■ WORK INSTRUCTIONS:
Please copy exactly the lines from the top of the data through the line containing "decode .C 0x5C019021", and nothing else.

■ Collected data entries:
-- ==== Sys2Proof/Machine/Dispatch.lean ====
section
/-! DEFINITION. One arm for each constructor of Instr: the meaning it calls. -/

namespace Sys2Proof.Machine
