-- ==== Sys2Proof/Certificates/Slice0/Obligations.lean ====
section
/-! DEFINITION. The statements for the provers. Each says which rules of spec/ it rests on; "log entry n" names a choice of the
model's own. -/

open Sys2Proof Sys2Proof.Machine

/-- Every well-formed instruction word decodes, on each strand that has it in its table, to the instruction it encodes (R59 to
R76). -/
def Obligations.EncodeThenDecode : Prop :=
  ∀ (st : Strand) (i : Instr), i.wf = true → i.tbl.ofStrand st = true → decode st (encode i) = .ok i

/-- A word that decodes is well formed, belongs to the strand's table, and encodes back to the same word: no bit is ignored, so
a word with a reserved field set is no instruction (R60). -/
def Obligations.DecodeThenEncode : Prop :=
  ∀ (st : Strand) (w : Word32) (i : Instr), decode st w = .ok i → i.wf = true ∧ i.tbl.ofStrand st = true ∧ encode i = w

/-- Words that spec/ writes out decode to their instructions: `csrw kstep, x6` and `csrr x5, time` (R266), `srkey x5, x6`
(R315), `launch x4, x10` (R348), `est x6` (R349), `coll.go x4, x10` (R328), `ss.spill ss3, x5` (R214), `vtr4 vt4, vt0 wait
tq.lx, tq.sx give tq.xl, tq.xs` and `dr.vt sd5, vt5` (R386). The word 0 is no instruction (R60). -/
def Obligations.WrittenWordsDecode : Prop :=
  decode .C 0x5C019021 = .ok (.csrw 6 0x021) ∧ decode .C 0x5C500010 = .ok (.csrr 5 0x010) ∧
  decode .C 0x7C014181 = .ok (.srkey 5 6) ∧ decode .C 0x78428001 = .ok (.launch 4 10) ∧ decode .C 0x78018002 = .ok (.est 6) ∧
  decode .C 0x84428001 = .ok (.collGo 4 10) ∧ decode .C 0x880140C1 = .ok (.ssSpill 5 3) ∧
  decode .X 0x6F320000 = .ok (.vtr4 3 3 1 0) ∧ decode .S 0x01129400 = .ok (.drVt 0 0 5 5 0 0) ∧ decode .C 0 = .error (.unassigned 0)

/-- The values that spec/ gives for cold reset: BOOTST RESET, TIME 0, no discard, no cause entry, HTHRESH and STAT (R267),
every queue OFF (R333), every partition disabled (R341), no invalidation running (R98), PWRCAP 1,600 W (R381). Memory and side
bands are in canonical form at reset (the model's form, log entry 3). -/
def Obligations.ResetState : Prop :=
  (State.reset.boot.st = .reset ∧ State.reset.time = 0 ∧ State.reset.hprec = 0 ∧ State.reset.hpcnt = 0 ∧
   State.reset.ctprod = 0 ∧ State.reset.ctcons = 0 ∧ State.reset.pwr.pwrcap = 1600 ∧ State.reset.pwr.trip = false ∧
   (∀ c, (State.reset.core c).csr.stat = 2 ∧ (State.reset.core c).csr.hthresh = 0x7F800000 ∧ (State.reset.core c).job = none) ∧
   (∀ q, (State.reset.queue q).st = .off ∧ (State.reset.queue q).head = 0 ∧ (State.reset.queue q).tailv = 0) ∧
   (∀ p, (State.reset.part p).enabled = false ∧ (State.reset.part p).inv = none ∧ (State.reset.part p).snapArm = false)) ∧
  (CanonicalMemory State.reset)

/-- Every step keeps memory and side bands in canonical form (the model's form, log entry 3). -/
def Obligations.StepKeepsMemoryCanonical : Prop :=
  ∀ s t, CanonicalMemory s → step s = .next t → CanonicalMemory t

/-- A strand's turn fetches the word at its position and executes the instruction it decodes to, when no kill, no replay, no
asynchronous trap, no due wait and no annulled position comes first. The turn starts once the strand's own earlier tile writes have
ended; it sees the tiles and the slot that another agent still writes as `viewOf` gives them, and `backOf` puts back what it left
alone (R185, R216; log entry 26): with nothing being written both do nothing. A turn that exceeds a spent host-link budget, or asks over a
link that is down, is not taken (R331, R341; log entry 47). -/
def Obligations.StepRunsDecoded : Prop :=
  ∀ (s s1 : State) (c : CoreId) (st : Strand) (w : Word32) (i : Instr), s.agenda = [] → s.cur = (c, st) →
    (∀ j, s.coreJob c = some j → j.killDue = false) → (s.core c).replay = [] →
    let a := s.updCore c (endTorn (fun o => o == st))
    let v := viewOf c st a
    mayIssue v c st = true →
    (st = .C → (v.core c).asyncDue = false ∧ (v.core c).rdvWait = false ∧ (v.core c).phArr = false ∧ (v.core c).st.c = .issuing ∧
      (v.core c).seq.ann = 0) →
    fetchWord c st v = .ok (w, s1) → decode st w = .ok i →
    (step s = paced s (match exec i s1 with | .next t => .next (backOf c st a v t) | o => o)) ∧
    (tornBy (a.core c) st = [] → (st = .X → fillAt (a.core c) = none) → v = a ∧ step s = paced s (exec i s1))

■ RESPONSE TO THE TASK:
-- ==== Sys2Proof/Machine/Dispatch.lean ====
section
/-! DEFINITION. One arm for each constructor of Instr: the meaning it calls. -/

namespace Sys2Proof.Machine
-- ==== Sys2Proof/Certificates/Slice0/Obligations.lean ====
section
/-! DEFINITION. The statements for the provers. Each says which rules of spec/ it rests on; "log entry n" names a choice of the
model's own. -/

open Sys2Proof Sys2Proof.Machine

/-- Every well-formed instruction word decodes, on each strand that has it in its table, to the instruction it encodes (R59 to
R76). -/
def Obligations.EncodeThenDecode : Prop :=
  ∀ (st : Strand) (i : Instr), i.wf = true → i.tbl.ofStrand st = true → decode st (encode i) = .ok i

/-- A word that decodes is well formed, belongs to the strand's table, and encodes back to the same word: no bit is ignored, so
a word with a reserved field set is no instruction (R60). -/
def Obligations.DecodeThenEncode : Prop :=
  ∀ (st : Strand) (w : Word32) (i : Instr), decode st w = .ok i → i.wf = true ∧ i.tbl.ofStrand st = true ∧ encode i = w

/-- Words that spec/ writes out decode to their instructions: `csrw kstep, x6` and `csrr x5, time` (R266), `srkey x5, x6`
(R315), `launch x4, x10` (R348), `est x6` (R349), `coll.go x4, x10` (R328), `ss.spill ss3, x5` (R214), `vtr4 vt4, vt0 wait
tq.lx, tq.sx give tq.xl, tq.xs` and `dr.vt sd5, vt5` (R386). The word 0 is no instruction (R60). -/
def Obligations.WrittenWordsDecode : Prop :=
  decode .C 0x5C019021 = .ok (.csrw 6 0x021) ∧ decode .C 0x5C500010 = .ok (.csrr 5 0x010) ∧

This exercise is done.